Because every request looks the same, we will write a function to handle the HTTPS interaction, taking in a MAST request and returning the server response.

In [14]:
def mast_query(request):
    """Perform a MAST query.
    
        Parameters
        ----------
        request (dictionary): The MAST request json object
        
        Returns head,content where head is the response HTTP headers, and content is the returned data"""
    
    # Base API url
    request_url='https://mast.stsci.edu/api/v0/invoke'    
    
    # Grab Python Version 
    version = ".".join(map(str, sys.version_info[:3]))

    # Create Http Header Variables
    headers = {"Content-type": "application/x-www-form-urlencoded",
               "Accept": "text/plain",
               "User-agent":"python-requests/"+version}

    # Encoding the request as a json string
    req_string = json.dumps(request)
    req_string = urlencode(req_string)
    
    # Perform the HTTP request
    resp = requests.post(request_url, data="request="+req_string, headers=headers)
    
    # Pull out the headers and response content
    head = resp.headers
    content = resp.content.decode('utf-8')

    return head, content

Step 1: Name Resolver

The first step of this query is to "resolve" M101 into a position on the sky.
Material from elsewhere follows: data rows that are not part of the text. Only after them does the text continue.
/-! ### Heartbeats (R519, R522) -/

/-- To whom the holder of the device's roles sends HEARTBEATs. -/
def hbTargets (s : M8) : List Nat :=
  ((s.grp.own.flatMap fun i => [roleHolder s (prevRole s i), roleHolder s (nextRole s i)]) ++ [s.grp.master]).eraseDups.filter
    fun a => a != ownAddr s && a != 0xFFFF

/-- HEARTBEAT_SEND: every HB_US, to the neighbours' holders and the acting master (R519). -/
def execHeartbeatSend (s : State) : Out :=
  live s fun m =>
    if m.grp.own.isEmpty || m.clk.now < m.grp.hbSent + odNat m Od.HB_US * 1000 then m
    else
      let m := modGrp m fun g => { g with hbSent := m.clk.now }
      let b := recoveryHeader m 1 (ownRole m) ++ natLe 4 (unsigned 32 m.grp.slack) ++ natLe 1 (jobState m) ++ zeros 3
      (hbTargets m).foldl (fun m a => sendRec m a b) m

/-- HB_MISS * HB_US in ns. -/
def hbLimit (s : M8) : Nat := odNat s Od.HB_MISS * odNat s Od.HB_US * 1000

/-- Has a device not been heard for the limit? -/
def silent (s : M8) (a : Nat) : Bool := s.clk.now ≥ s.grp.hb.get 0 a + hbLimit s

/-- Does a job run, so that heartbeats are watched? -/
def jobRuns (s : M8) : Bool := jobState s = 3 || jobState s = 4

/-- HEARTBEAT_MISS: the partner's holder declares a KIND 1 fault of the role's silent holder (R519). -/
def execHeartbeatMiss (role : Nat) (s : State) : Out :=
  live s fun m =>
    let h := roleHolder m role
    if role < groupW m && jobRuns m && !m.grp.fenced && holdsRole m (nextRole m role) && h ≠ ownAddr m && h ≠ 0xFFFF && silent m h &&
        !m.grp.pastFaults.contains (role, 1) then
      sendFault (modGrp m fun g => { g with pastFaults := (role, 1) :: g.pastFaults }) role 1
    else m

/-- SELF_FENCE: a holder hears none of its neighbours and the acting master while a job runs (R522). -/
def execSelfFence (s : State) : Out :=
  live s fun m =>
    let ts := hbTargets m
    if jobRuns m && !m.grp.own.isEmpty && !m.grp.fenced && !ts.isEmpty && ts.all (silent m) then fenceSelf m else m

/-- CANCEL_ACK_TIMEOUT: a home member that has not answered CANCEL for 1 ms is a KIND 5 fault the owner declares (R173,
R519). -/
def execCancelAckTimeout (s : State) : Out :=
  live s fun m =>
    let due := m.job.cancels.filter fun c => m.clk.now ≥ c.time + 1000000
    let roles := (due.filterMap fun c => roleOfAddr m c.home).eraseDups
    roles.foldl (fun m i =>
      if m.grp.pastFaults.contains (i, 5) then m
      else sendFault (modGrp m fun g => { g with pastFaults := (i, 5) :: g.pastFaults }) i 5) m

/-! ### The coordinator (R521, R535) -/

/-- Is the spare free: its position has a holder that stands by and no request is out (R521, R533)? -/
def spareIdle (s : M8) : Bool :=
  s.grp.spareAddr != 0xFFFF && (s.grp.roles.get { holder := s.grp.spareAddr, state := 4 } 63).state == 4 && s.grp.wanted.isEmpty

/-- The spare is busy (R537). -/
def spareBusy (s : M8) : M8 := setRole s 63 { holder := s.grp.spareAddr, state := 5 }
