-- ==== Sys2Proof/Machine/Dispatch.lean ====
section
/-!
DEFINITION. Sys2Proof/Machine/Dispatch.lean: one arm per command of the table.
-/
namespace Sys2Proof
namespace Machine
open Host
To do this we use the Mast.Name.Lookup service.

As with all of our services, we recommend using the json format, as the json output is most easily parsed.

In [18]:
object_of_interest = 'M101'

resolver_request = {'service':'Mast.Name.Lookup',
                     'params':{'input':object_of_interest,
                               'format':'json'},
                     }

headers, resolved_object_string = mast_query(resolver_request)

resolved_object = json.loads(resolved_object_string)

pp.pprint(resolved_object)
{   'resolvedCoordinate': [   {   'cacheDate': 'Jan 15, 2021, 10:17:45 AM',
                                  'cached': True,
                                  'canonicalName': 'MESSIER 101',
                                  'decl': 54.34895,
                                  'objectType': 'G',
                                  'ra': 210.80227,
                                  'radius': 0.24000000000000002,
                                  'resolver': 'NED',
                                  'resolverTime': 241,
                                  'searchRadius': -1.0,
                                  'searchString': 'm101'}],
    'status': ''}

The resolver returns a variety of informaton about the resolved object, however for our purposes all we need are the RA and Dec:

In [20]:
obj_ra = resolved_object['resolvedCoordinate'][0]['ra']
obj_dec = resolved_object['resolvedCoordinate'][0]['decl']

Step 2: MAST Query

Now that we have the RA and Dec we can perform the MAST query on M101. To do this we will use the Mast.Caom.Cone service. The output of this query is the information that gets loaded into the grid when running a Portal query, like so:

Because M101 has been observed many times, there will be several thousand results. We can use the MashupRequest 'page' and 'pagesize' properties to control how we view these results, either by choosing a pagesize large enough to accommodate all of the results, or choosing a smaller pagesize and paging through them using the page property. The json response object will include information about paging, so check that to see if you need to collect additional results.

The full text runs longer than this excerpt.